Millie shakes her head, sending her wispy curls bouncing, but Bill scoops her up anyway, causing her to emit a howl of protest. “I’ll see you at home,” Bill says, planting a quick kiss on Veronica’s lips before hefting the diaper bag onto his shoulder and turning to me. The only indication that he’s aware of his daughter’s screeching is his slightly raised voice when he says, “Lovely to meet you, Justin.”
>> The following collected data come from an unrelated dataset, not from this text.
-- ==== Sys2Proof/Laws/State.lean ====
section
/-! SUPPORT. What each update of State leaves in each field, and what the accessors read after it. -/
namespace Sys2Proof.Machine

/-! ## Fields -/

@[simp] theorem State.setStrand_clk (s : State) (p : Nat) (x : Strand) : (s.setStrand p x).clk = s.clk := rfl
@[simp] theorem State.setStrand_fresh (s : State) (p : Nat) (x : Strand) : (s.setStrand p x).fresh = s.fresh := rfl
@[simp] theorem State.setStrand_tokens (s : State) (p : Nat) (x : Strand) : (s.setStrand p x).tokens = s.tokens := rfl
@[simp] theorem State.setStrand_cur (s : State) (p : Nat) (x : Strand) : (s.setStrand p x).cur = s.cur := rfl
@[simp] theorem State.setStrand_sched (s : State) (p : Nat) (x : Strand) : (s.setStrand p x).sched = s.sched := rfl
@[simp] theorem State.setStrand_evTurn (s : State) (p : Nat) (x : Strand) : (s.setStrand p x).evTurn = s.evTurn := rfl
@[simp] theorem State.setStrand_capture (s : State) (p : Nat) (x : Strand) : (s.setStrand p x).capture = s.capture := rfl
@[simp] theorem State.setStrand_agenda (s : State) (p : Nat) (x : Strand) : (s.setStrand p x).agenda = s.agenda := rfl
@[simp] theorem State.setStrand_mem (s : State) (p : Nat) (x : Strand) : (s.setStrand p x).mem = s.mem := rfl
@[simp] theorem State.setStrand_poison (s : State) (p : Nat) (x : Strand) : (s.setStrand p x).poison = s.poison := rfl
@[simp] theorem State.setStrand_tags (s : State) (p : Nat) (x : Strand) : (s.setStrand p x).tags = s.tags := rfl
@[simp] theorem State.setStrand_inbound (s : State) (p : Nat) (x : Strand) : (s.setStrand p x).inbound = s.inbound := rfl
@[simp] theorem State.setStrand_outbound (s : State) (p : Nat) (x : Strand) : (s.setStrand p x).outbound = s.outbound := rfl
@[simp] theorem State.setStrand_merges (s : State) (p : Nat) (x : Strand) : (s.setStrand p x).merges = s.merges := rfl
@[simp] theorem State.setStrand_vers (s : State) (p : Nat) (x : Strand) : (s.setStrand p x).vers = s.vers := rfl
@[simp] theorem State.setStrand_adq (s : State) (p : Nat) (x : Strand) : (s.setStrand p x).adq = s.adq := rfl
@[simp] theorem State.setStrand_homeq (s : State) (p : Nat) (x : Strand) : (s.setStrand p x).homeq = s.homeq := rfl
@[simp] theorem State.setStrand_remote (s : State) (p : Nat) (x : Strand) : (s.setStrand p x).remote = s.remote := rfl
@[simp] theorem State.setStrand_deltas (s : State) (p : Nat) (x : Strand) : (s.setStrand p x).deltas = s.deltas := rfl
@[simp] theorem State.setStrand_xfers (s : State) (p : Nat) (x : Strand) : (s.setStrand p x).xfers = s.xfers := rfl
@[simp] theorem State.setStrand_colls (s : State) (p : Nat) (x : Strand) : (s.setStrand p x).colls = s.colls := rfl
@[simp] theorem State.setStrand_redirect (s : State) (p : Nat) (x : Strand) : (s.setStrand p x).redirect = s.redirect := rfl
@[simp] theorem State.setStrand_replies (s : State) (p : Nat) (x : Strand) : (s.setStrand p x).replies = s.replies := rfl
@[simp] theorem State.setStrand_gap (s : State) (p : Nat) (x : Strand) : (s.setStrand p x).gap = s.gap := rfl
@[simp] theorem State.setStrand_net (s : State) (p : Nat) (x : Strand) : (s.setStrand p x).net = s.net := rfl
@[simp] theorem State.setStrand_transit (s : State) (p : Nat) (x : Strand) : (s.setStrand p x).transit = s.transit := rfl
@[simp] theorem State.setStrand_lost (s : State) (p : Nat) (x : Strand) : (s.setStrand p x).lost = s.lost := rfl
@[simp] theorem State.setStrand_cores (s : State) (p : Nat) (x : Strand) : (s.setStrand p x).cores = s.cores := rfl
@[simp] theorem State.setStrand_mods (s : State) (p : Nat) (x : Strand) : (s.setStrand p x).mods = s.mods := rfl

@[simp] theorem State.setCore_clk (s : State) (c : Nat) (x : Core) : (s.setCore c x).clk = s.clk := rfl
@[simp] theorem State.setCore_fresh (s : State) (c : Nat) (x : Core) : (s.setCore c x).fresh = s.fresh := rfl
@[simp] theorem State.setCore_tokens (s : State) (c : Nat) (x : Core) : (s.setCore c x).tokens = s.tokens := rfl
@[simp] theorem State.setCore_cur (s : State) (c : Nat) (x : Core) : (s.setCore c x).cur = s.cur := rfl
@[simp] theorem State.setCore_sched (s : State) (c : Nat) (x : Core) : (s.setCore c x).sched = s.sched := rfl
@[simp] theorem State.setCore_evTurn (s : State) (c : Nat) (x : Core) : (s.setCore c x).evTurn = s.evTurn := rfl
@[simp] theorem State.setCore_capture (s : State) (c : Nat) (x : Core) : (s.setCore c x).capture = s.capture := rfl
@[simp] theorem State.setCore_agenda (s : State) (c : Nat) (x : Core) : (s.setCore c x).agenda = s.agenda := rfl
@[simp] theorem State.setCore_mem (s : State) (c : Nat) (x : Core) : (s.setCore c x).mem = s.mem := rfl
@[simp] theorem State.setCore_poison (s : State) (c : Nat) (x : Core) : (s.setCore c x).poison = s.poison := rfl
@[simp] theorem State.setCore_tags (s : State) (c : Nat) (x : Core) : (s.setCore c x).tags = s.tags := rfl
@[simp] theorem State.setCore_inbound (s : State) (c : Nat) (x : Core) : (s.setCore c x).inbound = s.inbound := rfl
@[simp] theorem State.setCore_outbound (s : State) (c : Nat) (x : Core) : (s.setCore c x).outbound = s.outbound := rfl
@[simp] theorem State.setCore_merges (s : State) (c : Nat) (x : Core) : (s.setCore c x).merges = s.merges := rfl
@[simp] theorem State.setCore_vers (s : State) (c : Nat) (x : Core) : (s.setCore c x).vers = s.vers := rfl
@[simp] theorem State.setCore_adq (s : State) (c : Nat) (x : Core) : (s.setCore c x).adq = s.adq := rfl
@[simp] theorem State.setCore_homeq (s : State) (c : Nat) (x : Core) : (s.setCore c x).homeq = s.homeq := rfl
@[simp] theorem State.setCore_remote (s : State) (c : Nat) (x : Core) : (s.setCore c x).remote = s.remote := rfl
@[simp] theorem State.setCore_deltas (s : State) (c : Nat) (x : Core) : (s.setCore c x).deltas = s.deltas := rfl
@[simp] theorem State.setCore_xfers (s : State) (c : Nat) (x : Core) : (s.setCore c x).xfers = s.xfers := rfl
@[simp] theorem State.setCore_colls (s : State) (c : Nat) (x : Core) : (s.setCore c x).colls = s.colls := rfl
@[simp] theorem State.setCore_redirect (s : State) (c : Nat) (x : Core) : (s.setCore c x).redirect = s.redirect := rfl
@[simp] theorem State.setCore_replies (s : State) (c : Nat) (x : Core) : (s.setCore c x).replies = s.replies := rfl
@[simp] theorem State.setCore_gap (s : State) (c : Nat) (x : Core) : (s.setCore c x).gap = s.gap := rfl
@[simp] theorem State.setCore_net (s : State) (c : Nat) (x : Core) : (s.setCore c x).net = s.net := rfl
@[simp] theorem State.setCore_transit (s : State) (c : Nat) (x : Core) : (s.setCore c x).transit = s.transit := rfl
@[simp] theorem State.setCore_lost (s : State) (c : Nat) (x : Core) : (s.setCore c x).lost = s.lost := rfl
@[simp] theorem State.setCore_strands (s : State) (c : Nat) (x : Core) : (s.setCore c x).strands = s.strands := rfl
@[simp] theorem State.setCore_mods (s : State) (c : Nat) (x : Core) : (s.setCore c x).mods = s.mods := rfl

@[simp] theorem State.setMod_clk (s : State) (m : Nat) (x : Module) : (s.setMod m x).clk = s.clk := rfl
@[simp] theorem State.setMod_fresh (s : State) (m : Nat) (x : Module) : (s.setMod m x).fresh = s.fresh := rfl
@[simp] theorem State.setMod_tokens (s : State) (m : Nat) (x : Module) : (s.setMod m x).tokens = s.tokens := rfl
@[simp] theorem State.setMod_cur (s : State) (m : Nat) (x : Module) : (s.setMod m x).cur = s.cur := rfl
@[simp] theorem State.setMod_sched (s : State) (m : Nat) (x : Module) : (s.setMod m x).sched = s.sched := rfl
@[simp] theorem State.setMod_evTurn (s : State) (m : Nat) (x : Module) : (s.setMod m x).evTurn = s.evTurn := rfl
@[simp] theorem State.setMod_capture (s : State) (m : Nat) (x : Module) : (s.setMod m x).capture = s.capture := rfl
@[simp] theorem State.setMod_agenda (s : State) (m : Nat) (x : Module) : (s.setMod m x).agenda = s.agenda := rfl
@[simp] theorem State.setMod_mem (s : State) (m : Nat) (x : Module) : (s.setMod m x).mem = s.mem := rfl
@[simp] theorem State.setMod_poison (s : State) (m : Nat) (x : Module) : (s.setMod m x).poison = s.poison := rfl
@[simp] theorem State.setMod_tags (s : State) (m : Nat) (x : Module) : (s.setMod m x).tags = s.tags := rfl
@[simp] theorem State.setMod_inbound (s : State) (m : Nat) (x : Module) : (s.setMod m x).inbound = s.inbound := rfl
@[simp] theorem State.setMod_outbound (s : State) (m : Nat) (x : Module) : (s.setMod m x).outbound = s.outbound := rfl
@[simp] theorem State.setMod_merges (s : State) (m : Nat) (x : Module) : (s.setMod m x).merges = s.merges := rfl
@[simp] theorem State.setMod_vers (s : State) (m : Nat) (x : Module) : (s.setMod m x).vers = s.vers := rfl
@[simp] theorem State.setMod_adq (s : State) (m : Nat) (x : Module) : (s.setMod m x).adq = s.adq := rfl
@[simp] theorem State.setMod_homeq (s : State) (m : Nat) (x : Module) : (s.setMod m x).homeq = s.homeq := rfl
@[simp] theorem State.setMod_remote (s : State) (m : Nat) (x : Module) : (s.setMod m x).remote = s.remote := rfl
@[simp] theorem State.setMod_deltas (s : State) (m : Nat) (x : Module) : (s.setMod m x).deltas = s.deltas := rfl
@[simp] theorem State.setMod_xfers (s : State) (m : Nat) (x : Module) : (s.setMod m x).xfers = s.xfers := rfl
@[simp] theorem State.setMod_colls (s : State) (m : Nat) (x : Module) : (s.setMod m x).colls = s.colls := rfl
@[simp] theorem State.setMod_redirect (s : State) (m : Nat) (x : Module) : (s.setMod m x).redirect = s.redirect := rfl
@[simp] theorem State.setMod_replies (s : State) (m : Nat) (x : Module) : (s.setMod m x).replies = s.replies := rfl
@[simp] theorem State.setMod_gap (s : State) (m : Nat) (x : Module) : (s.setMod m x).gap = s.gap := rfl
@[simp] theorem State.setMod_net (s : State) (m : Nat) (x : Module) : (s.setMod m x).net = s.net := rfl
@[simp] theorem State.setMod_transit (s : State) (m : Nat) (x : Module) : (s.setMod m x).transit = s.transit := rfl
@[simp] theorem State.setMod_lost (s : State) (m : Nat) (x : Module) : (s.setMod m x).lost = s.lost := rfl
@[simp] theorem State.setMod_strands (s : State) (m : Nat) (x : Module) : (s.setMod m x).strands = s.strands := rfl
@[simp] theorem State.setMod_cores (s : State) (m : Nat) (x : Module) : (s.setMod m x).cores = s.cores := rfl

@[simp] theorem State.updStrand_clk (s : State) (p : Nat) (f : Strand → Strand) : (s.updStrand p f).clk = s.clk := rfl
@[simp] theorem State.updStrand_fresh (s : State) (p : Nat) (f : Strand → Strand) : (s.updStrand p f).fresh = s.fresh := rfl
@[simp] theorem State.updStrand_tokens (s : State) (p : Nat) (f : Strand → Strand) : (s.updStrand p f).tokens = s.tokens := rfl
@[simp] theorem State.updStrand_cur (s : State) (p : Nat) (f : Strand → Strand) : (s.updStrand p f).cur = s.cur := rfl
@[simp] theorem State.updStrand_sched (s : State) (p : Nat) (f : Strand → Strand) : (s.updStrand p f).sched = s.sched := rfl
@[simp] theorem State.updStrand_evTurn (s : State) (p : Nat) (f : Strand → Strand) : (s.updStrand p f).evTurn = s.evTurn := rfl
@[simp] theorem State.updStrand_capture (s : State) (p : Nat) (f : Strand → Strand) : (s.updStrand p f).capture = s.capture := rfl
@[simp] theorem State.updStrand_agenda (s : State) (p : Nat) (f : Strand → Strand) : (s.updStrand p f).agenda = s.agenda := rfl
@[simp] theorem State.updStrand_mem (s : State) (p : Nat) (f : Strand → Strand) : (s.updStrand p f).mem = s.mem := rfl
@[simp] theorem State.updStrand_poison (s : State) (p : Nat) (f : Strand → Strand) : (s.updStrand p f).poison = s.poison := rfl
@[simp] theorem State.updStrand_tags (s : State) (p : Nat) (f : Strand → Strand) : (s.updStrand p f).tags = s.tags := rfl
@[simp] theorem State.updStrand_inbound (s : State) (p : Nat) (f : Strand → Strand) : (s.updStrand p f).inbound = s.inbound := rfl
@[simp] theorem State.updStrand_outbound (s : State) (p : Nat) (f : Strand → Strand) : (s.updStrand p f).outbound = s.outbound := rfl
@[simp] theorem State.updStrand_merges (s : State) (p : Nat) (f : Strand → Strand) : (s.updStrand p f).merges = s.merges := rfl
@[simp] theorem State.updStrand_vers (s : State) (p : Nat) (f : Strand → Strand) : (s.updStrand p f).vers = s.vers := rfl
@[simp] theorem State.updStrand_adq (s : State) (p : Nat) (f : Strand → Strand) : (s.updStrand p f).adq = s.adq := rfl
@[simp] theorem State.updStrand_homeq (s : State) (p : Nat) (f : Strand → Strand) : (s.updStrand p f).homeq = s.homeq := rfl
@[simp] theorem State.updStrand_remote (s : State) (p : Nat) (f : Strand → Strand) : (s.updStrand p f).remote = s.remote := rfl
@[simp] theorem State.updStrand_deltas (s : State) (p : Nat) (f : Strand → Strand) : (s.updStrand p f).deltas = s.deltas := rfl
@[simp] theorem State.updStrand_xfers (s : State) (p : Nat) (f : Strand → Strand) : (s.updStrand p f).xfers = s.xfers := rfl
@[simp] theorem State.updStrand_colls (s : State) (p : Nat) (f : Strand → Strand) : (s.updStrand p f).colls = s.colls := rfl
@[simp] theorem State.updStrand_redirect (s : State) (p : Nat) (f : Strand → Strand) : (s.updStrand p f).redirect = s.redirect := rfl
@[simp] theorem State.updStrand_replies (s : State) (p : Nat) (f : Strand → Strand) : (s.updStrand p f).replies = s.replies := rfl
@[simp] theorem State.updStrand_gap (s : State) (p : Nat) (f : Strand → Strand) : (s.updStrand p f).gap = s.gap := rfl
@[simp] theorem State.updStrand_net (s : State) (p : Nat) (f : Strand → Strand) : (s.updStrand p f).net = s.net := rfl
@[simp] theorem State.updStrand_transit (s : State) (p : Nat) (f : Strand → Strand) : (s.updStrand p f).transit = s.transit := rfl
@[simp] theorem State.updStrand_lost (s : State) (p : Nat) (f : Strand → Strand) : (s.updStrand p f).lost = s.lost := rfl
@[simp] theorem State.updStrand_cores (s : State) (p : Nat) (f : Strand → Strand) : (s.updStrand p f).cores = s.cores := rfl
@[simp] theorem State.updStrand_mods (s : State) (p : Nat) (f : Strand → Strand) : (s.updStrand p f).mods = s.mods := rfl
Watching the three of them together—a family—I feel like my veins have been filled with battery acid. The way Bill and Veronica look at each other, look at Millie . . . no one has ever looked at me like that. Not even my mom.

Maybe she never learned how. She never knew her parents, never heard her father call her Millie girl or her mother call her sweetheart. Before they could teach her how to love the way they did, they were burned alive, their flesh melting off their bones and fusing with the cheap school carpet.

I didn’t want to meet these people. I was okay with this ludicrous mission to save my grandparents being something theoretical, which could work or not work, when the only one who would bear any of the consequences either way would be me.

Now, faced with two living, breathing people—one of whom looks just like my mom, while the other looks like me—it’s like my entire reality shatters again. I was never convinced that preventing this fire was my ticket back home anyway, but now, failing at this task won’t simply mean that dead people will stay dead.

It will mean this woman right here, who just invited me in from the rain and served me a Tab and shook my hand, will die. And her husband, who makes it a point to know the face of every kid in his school, will die beside her. And their baby, who reached out with a chubby hand to steady herself on my knee as she passed by on her way to the diaper bag, will be an orphan.

And instead of a thing that just is, like it’s been my whole life, it will be my fault.

Chapter Forty-One

ROSE

Voices floated out of the living room when she opened the front door. Rose peered around the entryway to find Justin sitting stiffly on the couch beside Veronica, looking a bit dazed. The blood drained from Rose’s face as she looked from Justin to her mother.

“Oh. Hello.” The last thing Rose had expected after her blowout with her parents the day before was to find Justin in her house after school.

“Oh, hi, honey!” Diane said, rising from the blue velour armchair in the corner, her voice alarmingly chipper. “How was your day?”

“Fine . . . What’s going on?”

“Oh, that’s on me,” Veronica said with a too-broad smile. “I saw your friend outside, and I invited him in until you got home. He’s just been keeping us company while we work.”